▶ Work instruction
Some lines below hold "hready". Pick them out and copy them.

▶ Task material
theorem offerNext_of_ne_warmup (w : CmdWord) {s : State} (hp : s.phase ≠ .warmup) :
    offerNext w s = { s with pins := Pins.offer w :: s.pins } := if_neg hp

theorem offerNext_of_warmup (w : CmdWord) {s : State} (hp : s.phase = .warmup) :
    offerNext w s = { finishWarmup 2048 s with pins := Pins.offer w :: (finishWarmup 2048 s).pins } := by
  rw [finishWarmup_pins]
  exact if_pos hp

/-- Settles O8: outside WARMUP on the state itself, in WARMUP on the state at the end of the hold. -/
theorem fetchWordIsTheNextCommand : Obligations.FetchWordIsTheNextCommand := by
  unfold Obligations.FetchWordIsTheNextCommand
  intro s nbits w i h
  have hd := decode_of_decodeTableWord h
  refine ⟨fun hp => ?outside, fun hp => ?warmup⟩
  case outside =>
    rw [State.withFetchWord, offerNext_of_ne_warmup _ hp]
    exact step_word_before_input hp hd
  case warmup =>
    have hready := finishWarmup_ready hp
    refine ⟨finishWarmup 2048 s, hready, finishWarmup_pins 2048 s, ?_⟩
    rw [State.withFetchWord, offerNext_of_warmup _ hp]
    exact step_word_before_input (by simp [hready]) hd

end Sys2Proof.Proofs
end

▶ Reply to the task
    have hready := finishWarmup_ready hp
    refine ⟨finishWarmup 2048 s, hready, finishWarmup_pins 2048 s, ?_⟩
    exact step_word_before_input (by simp [hready]) hd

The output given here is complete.